- **Collected data entries**

-- ==== Sys2Proof/Tests/Slice0.lean ====
section
/-! SUPPORT. The model's own tests. Expected words and results are those of `30_encoding.md` and `95_test_vectors.md` (the vector's
name stands in the docstring), or worked out by hand from a rule. The witnesses at the end show, for each statement with
hypotheses, values that meet them, at the ends of each clause's range. -/

namespace Sys2Proof.Tests

open Sys2Proof.Machine Sys2Proof.Safety

/-! ### Well-formedness: one ill-formed term per check -/

/-- An index operand of 256 does not fit `w[23:16]`, in each command that has one. -/
theorem test_illFormed_index :
    (Instr.rd 256).wellFormed = false ∧ (Instr.wr 256 0#16).wellFormed = false ∧
    (Instr.rdm 256 0).wellFormed = false ∧ (Instr.chSet 256 0#16).wellFormed = false ∧
    (Instr.chBtn 256 true).wellFormed = false ∧ (Instr.shpAx 256 0#16).wellFormed = false ∧
    (Instr.shpTrg 256 0#16).wellFormed = false := by decide

/-- An offset of 65536 does not fit `w[15:0]`. -/
theorem test_illFormed_offset : (Instr.rdm 0 65536).wellFormed = false := by decide

/-! ### Decoding: a word for every constructor, its fields written out from R44 and R46 -/

/-- Group 0x0, the fields in binary. -/
theorem test_decode_host :
    decode (0b00000000#8 ++ 0b00000000#8 ++ 0b0000000000000000#16) = .command .nop ∧
    decode (0b00000001#8 ++ 0b00000000#8 ++ 0b0000000000000000#16) = .command .reset ∧
    decode (0b00000010#8 ++ 0b00110111#8 ++ 0b0000000000000000#16) = .command (.rd 0x37) ∧
    decode (0b00000011#8 ++ 0b00010000#8 ++ 0b0001001110001000#16) = .command (.wr 0x10 5000#16) ∧
    decode (0b00000100#8 ++ 0b00001000#8 ++ 0b0000000001000000#16) = .command (.rdm 8 64) := by decide

/-- Group 0x1. -/
theorem test_decode_crc :
    decode (0b00010000#8 ++ 0b00000000#8 ++ 0b0000000000000000#16) = .command .crcInit ∧
    decode (0b00010001#8 ++ 0b00000000#8 ++ 0b0000000010111100#16) = .command (.crcUpd 0xBC#8) := by decide

/-- Group 0x2. -/
theorem test_decode_codec :
    decode (0b00100000#8 ++ 0b00000100#8 ++ 0b0000010111011100#16) = .command (.chSet 4 1500#16) ∧
    decode (0b00100001#8 ++ 0b00000100#8 ++ 0b0000000000000001#16) = .command (.chBtn 4 true) ∧
    decode (0b00100010#8 ++ 0b00000000#8 ++ 0b0000000000000000#16) = .command .enc ∧
    decode (0b00100011#8 ++ 0b00000000#8 ++ 0b0000000000000000#16) = .command .rxClr ∧
    decode (0b00100100#8 ++ 0b00000000#8 ++ 0b0000000011101110#16) = .command (.rxPush 0xEE#8) ∧
    decode (0b00100101#8 ++ 0b00000000#8 ++ 0b0000000000000000#16) = .command .dec ∧
    decode (0b00100110#8 ++ 0b00000000#8 ++ 0b0000000000000000#16) = .command .unpk := by decide

/-- Group 0x3. -/
theorem test_decode_shaper :
    decode (0b00110000#8 ++ 0b00000001#8 ++ 0b1111111111111111#16) = .command (.shpAx 1 0xFFFF#16) ∧
    decode (0b00110001#8 ++ 0b00000101#8 ++ 0b0010000000000000#16) = .command (.shpTrg 5 8192#16) := by decide

/-- Group 0x4. -/
theorem test_decode_scheduler :
    decode (0b01000000#8 ++ 0b00000000#8 ++ 0b0000000000000000#16) = .command .schPub ∧
    decode (0b01000001#8 ++ 0b00000000#8 ++ 0b0000000000000000#16) = .command .schStart ∧
    decode (0b01000010#8 ++ 0b00000000#8 ++ 0b0000000000000000#16) = .command .schCancel ∧
    decode (0b01000011#8 ++ 0b00000000#8 ++ 0b0000000000000000#16) = .command .schPclose := by decide

/-- Words with a reserved bit set (V-HA-26) and with an undefined opcode (V-HA-25). -/
theorem test_decode_refuses :
    decode 0x00000001#32 = .reserved ∧ decode 0x01010000#32 = .reserved ∧ decode 0x02360001#32 = .reserved ∧
    decode 0x02500001#32 = .reserved ∧ decode 0x11000100#32 = .reserved ∧ decode 0x11010000#32 = .reserved ∧
    decode 0x21040002#32 = .reserved ∧ decode 0x22000001#32 = .reserved ∧ decode 0x40010000#32 = .reserved ∧
    decode 0x050000FF#32 = .illegal ∧ decode 0xFF000000#32 = .illegal := by decide

/-- The encoder writes the words of V-SHP-21, V-COD-23 and V-HA-10. -/
theorem test_encode :
    encode (.shpAx 0 8192#16) = 0x30002000#32 ∧ encode (.chSet 4 1500#16) = 0x200405DC#32 ∧
    encode (.rdm 8 64) = 0x04080040#32 := by decide

/-- The pseudo-instructions assemble to the words of P1 (steps 1 to 3), P3 (steps 1 and 2), P4 (step 16) and V-SHP-30. -/
theorem test_pseudo :
    (Pseudo.crcBuf [0x31#8, 0x32#8]).words = [0x10000000#32, 0x11000031#32, 0x11000032#32] ∧
    (Pseudo.cfgAx 0 819#16 4915#16).words = [0x03100333#32, 0x03141333#32] ∧
    (Pseudo.evtAck 6#16).words = [0x03370006#32] ∧ (Pseudo.btnOn 4).words = [0x21040001#32] ∧
    (Pseudo.rxLoad [0xC8#8]).words = [0x23000000#32, 0x240000C8#32] := by decide
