-- ==== Sys2Proof/Word.lean ====
section
/-! DEFINITION. The byte, the unit of every message of the three ports (11_message_links, R155, R156). -/

namespace Sys2Proof

/-- One byte of a frame (R155: a character carries 8 data bits). -/
abbrev Byte := BitVec 8

/-- A list of exactly four like things: the four sections of the cell store (R3), the four selectable counters of an
arm (R164). -/
structure Four (α : Type) where
  f0 : α
  f1 : α
  f2 : α
  f3 : α
  deriving DecidableEq, Repr

end Sys2Proof
end

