-- ==== Sys2Proof/Machine/Receiver.lean ====
section
/-! DEFINITION. The frame and its check (11_message_links R156), and one port's receiver (R155, R157). -/

namespace Sys2Proof.Machine

/-- A message: its kind, its tag and its payload (R156; sync, length and check are formed by `Frame.bytes`). -/
structure Frame where
  kind : Byte
  tag : Byte
  payload : List Byte
  deriving DecidableEq, Repr

/-- The six receive states of R157, each with what it has recorded of the frame. -/
inductive Receiver
  | hunt
  | length
  | kind (len : Byte)
  | tag (len kind : Byte)
  | payload (len kind tag : Byte) (got : List Byte)
  | check (len kind tag : Byte) (got : List Byte) (first : Option Byte)
  deriving DecidableEq, Repr

/-- What a character brings about at a receiver (R157). -/
inductive RxEvent
  | none
  | abandoned
  | badCheck
  | frame (f : Frame)
  deriving DecidableEq, Repr

/-- One bit of the check's division by x¹⁶ + x¹² + x⁵ + 1 (R156). -/
def crcShift (c : BitVec 16) : BitVec 16 :=
  if c.msb then (c <<< 1) ^^^ 0x1021#16 else c <<< 1

/-- `n` bits of the check. -/
def crcShifts : Nat → BitVec 16 → BitVec 16
  | 0, c => c
  | n + 1, c => crcShifts n (crcShift c)

/-- One byte into the check, most significant bit first, with no reflection (R156). -/
def crcByte (c : BitVec 16) (b : Byte) : BitVec 16 :=
  crcShifts 8 (c ^^^ ((b.setWidth 16) <<< 8))

/-- The check of R156: initial value 0xFFFF, no final inversion. -/
def crc16 (bytes : List Byte) : BitVec 16 := bytes.foldl crcByte 0xFFFF#16

/-- The check of a frame: over the length, kind and tag bytes and the payload, sync left out (R156). -/
def frameCheck (len kind tag : Byte) (payload : List Byte) : BitVec 16 :=
  crc16 (len :: kind :: tag :: payload)

/-- The sync byte (R156). -/
def syncByte : Byte := 0xC3#8

/-- The largest payload length (R156, R157). -/
def maxPayload : Nat := 248

/-- The kinds an arm port accepts as requests (R158). -/
def isArmKind (kind : Byte) : Bool := 0x20 ≤ kind.toNat && kind.toNat ≤ 0x23

/-- The characters of a frame on the line, in order (R156 and the frame table of 11.6). -/
def Frame.bytes (f : Frame) : List Byte :=
  let len := BitVec.ofNat 8 f.payload.length
  let check := frameCheck len f.kind f.tag f.payload
  syncByte :: len :: f.kind :: f.tag :: f.payload ++ [check.setWidth 8, (check >>> 8).setWidth 8]

/-- The receiver's table of R157, one whole character with no long pause before it. -/
def Receiver.acceptByte (r : Receiver) (b : Byte) : Receiver × RxEvent :=
  match r with
  | .hunt => if b = syncByte then (.length, .none) else (.hunt, .none)
  | .length => if b.toNat ≤ maxPayload then (.kind b, .none) else (.hunt, .abandoned)
  | .kind len => (.tag len b, .none)
  | .tag len k => if len = 0#8 then (.check len k b [] none, .none) else (.payload len k b [], .none)
  | .payload len k t got =>
    if got.length + 1 < len.toNat then (.payload len k t (got ++ [b]), .none)
    else (.check len k t (got ++ [b]) none, .none)
  | .check len k t got none => (.check len k t got (some b), .none)
  | .check len k t got (some lo) =>
    if (b ++ lo : BitVec 16) = frameCheck len k t got then (.hunt, .frame ⟨k, t, got⟩)
    else (.hunt, .badCheck)

/-- One character (R157): in a frame, a long pause before it or a broken stop bit abandons the frame; the character
that ended a pause is taken as the first in HUNT; in HUNT a broken character is ignored (R155). That a stalled frame is
abandoned and counted at that character, not when the pause passes 0.2 ms, is the model's choice (log entry 20). -/
def Receiver.accept (r : Receiver) (ch : Character) : Receiver × RxEvent :=
  match ch with
  | .broken => (.hunt, if r = .hunt then .none else .abandoned)
  | .whole b late =>
    if late && r ≠ .hunt then ((Receiver.hunt.acceptByte b).1, .abandoned) else r.acceptByte b

/-- A run of characters: the receiver after it, and what came about, in order. -/
def Receiver.run : Receiver → List Character → Receiver × List RxEvent
  | r, [] => (r, [])
  | r, ch :: chars =>
    let (r', e) := r.accept ch
    let (r'', es) := r'.run chars
    (r'', if e = .none then es else e :: es)

end Sys2Proof.Machine
end

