-- ==== Sys2Proof/Machine/Handover.lean ====
section
/-! DEFINITION. The handover (06_release_vacating_and_revocation): ending held claims, letting cells go, vacate
progress, completion and revocation. -/

namespace Sys2Proof.Machine

/-- Cells the records no longer give an owner: their entries are written, FREE or FENCED by R17, and one that became
FREE calls for an evaluation (R71, R89). -/
def Event.letGo (ev : Event) (cells : CellSet) : Event :=
  let ev := ev.onGuard fun g => g.reindex cells
  ev.callEvaluation (cells.any fun c => (ev.guard.entryOf c).isFree)

/-- The cells of a claim's effective set that no other HELD claim of its arm keeps (R89). -/
def Guard.ownCellsOf (g : Guard) (c : Claim) : CellSet :=
  c.effective.filter fun d => !g.claims.any fun k => k.isHeld && k.arm = c.arm && k.key ≠ c.key && d ∈ k.effective

/-- A held claim ends (R88, R89): its cells are read, its record leaves the table, the plan unit and mode control are
told, and each cell not kept by the arm's other held claim is let go when the arm is CLEAR, else joins the arm's vacate
set. The reads are made while the claim is in the table (log entry 16). -/
def Event.endHeld (ev : Event) (k : ClaimKey) (o : EntryOutcome) : Event :=
  match ev.guard.claim? k with
  | none => ev
  | some c =>
    let ev := (ev.readCells .handover (ev.guard.ownCellsOf c)).1
    match ev.guard.claim? k with
    | none => ev
    | some c =>
      let cells := ev.guard.ownCellsOf c
      let ev := (ev.onGuard fun g => g.removeClaim k).settleEntry c o
      if (ev.guard.arm c.arm).calculator.zone = .clear then ev.letGo cells
      else ev.onGuard fun g => (g.onVacate c.arm fun v => unionCells v cells).reindex cells

/-- At an INSIDE to CLEAR sample every entered held claim completes, older first (R90, R91). -/
def Event.complete (ev : Event) (x : Arm) : Event :=
  (ev.guard.keysWhere fun c => c.arm = x && c.isHeld && c.entered).foldl (fun ev k => ev.endHeld k .picked) ev

/-- Vacate progress: the vacating cells the new footprint does not cover are let go (R94), all of them read before any is,
by the model's choice (log entry 41). -/
def Event.vacateProgress (ev : Event) (x : Arm) : Event :=
  let uncovered (g : Guard) : CellSet :=
    (g.arm x).vacate.filter fun c => !covered (g.arm x).calculator.footprint c
  let ev := (ev.readCells .handover (uncovered ev.guard)).1
  let cells := uncovered ev.guard
  (ev.onGuard fun g => g.onVacate x fun v => minusCells v cells).letGo cells

/-- A held claim revoked (R101): REVOKED to the arm, then the claim ends, its entry missed. -/
def Event.revoke (ev : Event) (c : Claim) : Event :=
  (ev.post (.toArm c.arm (.revoked c.number c.origin))).endHeld c.key .missed

/-- How many claims an event has revoked and withdrawn. -/
structure EndCount where
  revoked : Nat
  withdrawn : Nat
  deriving DecidableEq, Repr

/-- Claims ended whatever their state, in the order given: a waiting one withdrawn, a held one revoked (R99, R145). -/
def Event.endClaims (ev : Event) : List ClaimKey → Event × EndCount
  | [] => (ev, ⟨0, 0⟩)
  | k :: ks =>
    match ev.guard.claim? k with
    | none => ev.endClaims ks
    | some c =>
      if c.isHeld then
        let (ev, n) := (ev.revoke c).endClaims ks
        (ev, ⟨n.revoked + 1, n.withdrawn⟩)
      else
        let (ev, n) := (ev.withdraw c).endClaims ks
        (ev, ⟨n.revoked, n.withdrawn + 1⟩)

end Sys2Proof.Machine
end

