/-- A slot record of GET_STATUS. -/
def Slot.statusBytes (s : Slot) : List Byte :=
  byte s.code :: match s.plan? with
    | none => List.replicate 11 0#8
    | some p => le16 p.planId ++ [byte p.cursor] ++ le16 p.passesCompleted ++ le16 p.picked ++ le16 p.skipped
        ++ le16 p.missed

/-- A section's state code: NOT_CONFIGURED even if it was retired while configured. -/
def Guard.sectionCode (g : Guard) (s : Nat) : Nat := if !g.cfg.configured s then 2 else if g.isRetired s then 1 else 0

/-- How many of the entries satisfy `p`, as two bytes. -/
def countBytes (es : List Entry) (p : Entry → Bool) : List Byte := le16 (es.filter p).length

/-- The six cell totals. -/
def totalsBytes (es : List Entry) : List Byte :=
  countBytes es Entry.isFree
    ++ countBytes es (fun e => e.owner = some .A && !e.vacating) ++ countBytes es (fun e => e.owner = some .B && !e.vacating)
    ++ countBytes es (fun e => e.owner = some .A && e.vacating) ++ countBytes es (fun e => e.owner = some .B && e.vacating)
    ++ countBytes es Entry.isFenced

/-- The parts of GET_STATUS that stand before its reads (log entry 12). -/
def Guard.statusHead (g : Guard) : List Byte :=
  [byte g.mode.code] ++ g.a.statusBytes ++ g.b.statusBytes ++ [byte g.claims.length]
    ++ (g.claims.take 4).flatMap Claim.statusBytes ++ List.replicate (20 - 5 * (g.claims.take 4).length) 0#8
    ++ g.a.slot0.statusBytes ++ g.a.slot1.statusBytes ++ g.b.slot0.statusBytes ++ g.b.slot1.statusBytes

/-- The lost counts of the three notice queues. -/
def Link.lostBytes (l : Link) : List Byte := le16 l.sup.lost ++ le16 l.a.lost ++ le16 l.b.lost

/-- GET_STATUS. -/
def Guard.serveGetStatus (g : Guard) (l : Link) : Event × Reply :=
  let (ev, es) := g.event.readCells .report g.cfg.gridCells
  let secs := sectionNumbers.flatMap fun s => [byte (ev.guard.sectionCode s), byte (ev.guard.sections.get s).errors]
  (ev, .ok (g.statusHead ++ secs ++ totalsBytes es ++ l.lostBytes))

/-- GET_ROW. -/
def Guard.serveGetRow (g : Guard) (p : List Byte) : Event × Reply :=
  let r := u8 p 0
  if g.cfg.nr ≤ r then g.answer (.refuse .range)
  else
    let (ev, es) := g.event.readCells .report ((List.range g.cfg.nc).map fun c => ⟨c, r⟩)
    (ev, .ok (byte r :: es.map fun e => byte e.code))

/-- One arm's items of GET_COUNTERS. -/
def ArmCounters.bytes (c : ArmCounters) : List Byte :=
  (c.selectable.toList.flatMap fun k => byte k.selection.code :: le32 k.value)
    ++ le32 c.waitOther ++ le32 c.waitVacating ++ le32 c.waitReserved ++ le32 c.discarded

/-- One port's items of GET_COUNTERS. -/
def PortState.counterBytes (p : PortState) : List Byte := le32 p.badCheck ++ le32 p.abandoned ++ le32 p.overrun

/-- One section's items of GET_COUNTERS. -/
def SectionState.counterBytes (t : SectionState) : List Byte :=
  le32 t.corrected ++ le32 t.uncorrectable ++ le32 t.poisonings

/-- GET_COUNTERS. -/
def Guard.serveGetCounters (g : Guard) (l : Link) : Event × Reply :=
  g.answer (.ok (g.a.counters.bytes ++ g.b.counters.bytes
    ++ l.sup.port.counterBytes ++ l.a.port.counterBytes ++ l.b.port.counterBytes
    ++ le32 g.scrubPasses ++ g.sections.toList.flatMap SectionState.counterBytes ++ l.lostBytes))

/-! ## SET_COUNTERS (R165) -/

/-- A counter byte that is refused: 16..254. -/
def badSelection (n : Nat) : Bool := 16 ≤ n && n ≤ 254
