-- ==== Sys2Proof/Machine/Power.lean ====
section
/-! DEFINITION. The meanings of the supply and line commands: POWER_ON, INIT_END, POWER_LOSS, PERMIT_LINE_SHORTED
(10_modes R148, 08_fault_sources R135), and what every other command needs: power. -/

namespace Sys2Proof.Machine

/-- A command's effect when the logic supply stands; without power nothing acts (log entry 8). -/
def State.whenPowered (s : State) (f : State → State) : Host.Outcome State Fault Refusal :=
  .next (if s.guard.powered then f s else s)

/-! ## POWER_ON -/

/-- Power applied (R148): every item at its power-on value, VPERM present (log entry 9). The store's findings to come are the
environment's and are kept, as is the queue of commands (log entries 2, 8). -/
def State.powerOn (s : State) : State :=
  { s with
    guard := { Guard.initial with findings := s.guard.findings, reads := s.guard.reads }
    link := .initial }

/-- POWER_ON (R148). -/
def execPowerOn (s : State) : Host.Outcome State Fault Refusal := .next s.powerOn

/-! ## INIT_END -/

/-- Both levels computed from the sources at the end of INIT, a fall from HALT that starts no timer (R118). -/
def Guard.levelsFromSources (g : Guard) : Guard :=
  let g := g.changeLevel .A (g.levelFor .A)
  g.changeLevel .B (g.levelFor .B)

/-- The end of INIT: SETUP, the levels, the lines given back to them unless VPERM was lost since power-on (R135, log entry
9), the leak timer and the first pass of the scrub. -/
def Guard.leaveInit (g : Guard) : Guard :=
  ({ g with mode := .setup, linesCut := !g.permitSupply, leakTimer := g.timerFor (msSteps g.cfg.tLeak) }.levelsFromSources).restartScrub

/-- INIT's work on the store and its end, as one event (R147, R148). That every verify is made, and its POISONED posted, at
the moment INIT ends is the model's choice (log entry 43). -/
def Guard.endInit (g : Guard) : Event :=
  ((g.quietEvent.rewriteAll .init storeCells).onGuard Guard.leaveInit).post (.toHost (.mode .setup .powerOn))

/-- INIT_END (R148): it happens in INIT alone. -/
def execInitEnd (s : State) : Host.Outcome State Fault Refusal :=
  s.whenPowered fun s => if s.guard.mode = .init then s.conclude s.guard.endInit else s

/-! ## POWER_LOSS -/

/-- Every permit line dropped and kept dropped until power-on has ended INIT (R135). -/
def Guard.cutLines (g : Guard) : Guard := ({ g with linesCut := true }.followLines .A).followLines .B

/-- POWER_LOSS (R135): the logic supply takes the guard itself down, the permit supply its lines alone. VPERM stays
absent until the next POWER_ON (log entry 9). -/
def execPowerLoss (supply : Supply) (s : State) : Host.Outcome State Fault Refusal :=
  match supply with
  | .permit => .next { s with guard := { s.guard.cutLines with permitSupply := false } }
  | .logic => .next { s with guard := { s.guard.cutLines with powered := false } }

/-! ## PERMIT_LINE_SHORTED -/

/-- A line shorted to PGND: a given one is limited, or turns itself off while it overheats; a dropped one drives
nothing (R135, log entry 10). -/
def PermitLine.shorted (p : PermitLine) (overheats : Bool) : PermitLine :=
  if p.given then { p with short := if overheats then .off else .limited } else p

/-- PERMIT_LINE_SHORTED (R135): the guard does not sense it, and the level is unchanged. -/
def execPermitLineShorted (x : Arm) (line : PermitName) (overheats : Bool) (s : State) :
    Host.Outcome State Fault Refusal :=
  s.whenPowered fun s =>
    { s with guard := s.guard.onUnit x fun u => { u with lines := u.lines.on line fun p => p.shorted overheats } }

end Sys2Proof.Machine
end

- **Problem to work on**
Your answer should consist of the lines from the line with "def execPowerLoss (supply" to the line with "## PERMIT_LINE_SHORTED -/" above, repeated exactly, both ends included.

- **Expected answer**
def execPowerLoss (supply : Supply) (s : State) : Host.Outcome State Fault Refusal :=
  match supply with
  | .permit => .next { s with guard := { s.guard.cutLines with permitSupply := false } }
  | .logic => .next { s with guard := { s.guard.cutLines with powered := false } }

/-! ## PERMIT_LINE_SHORTED -/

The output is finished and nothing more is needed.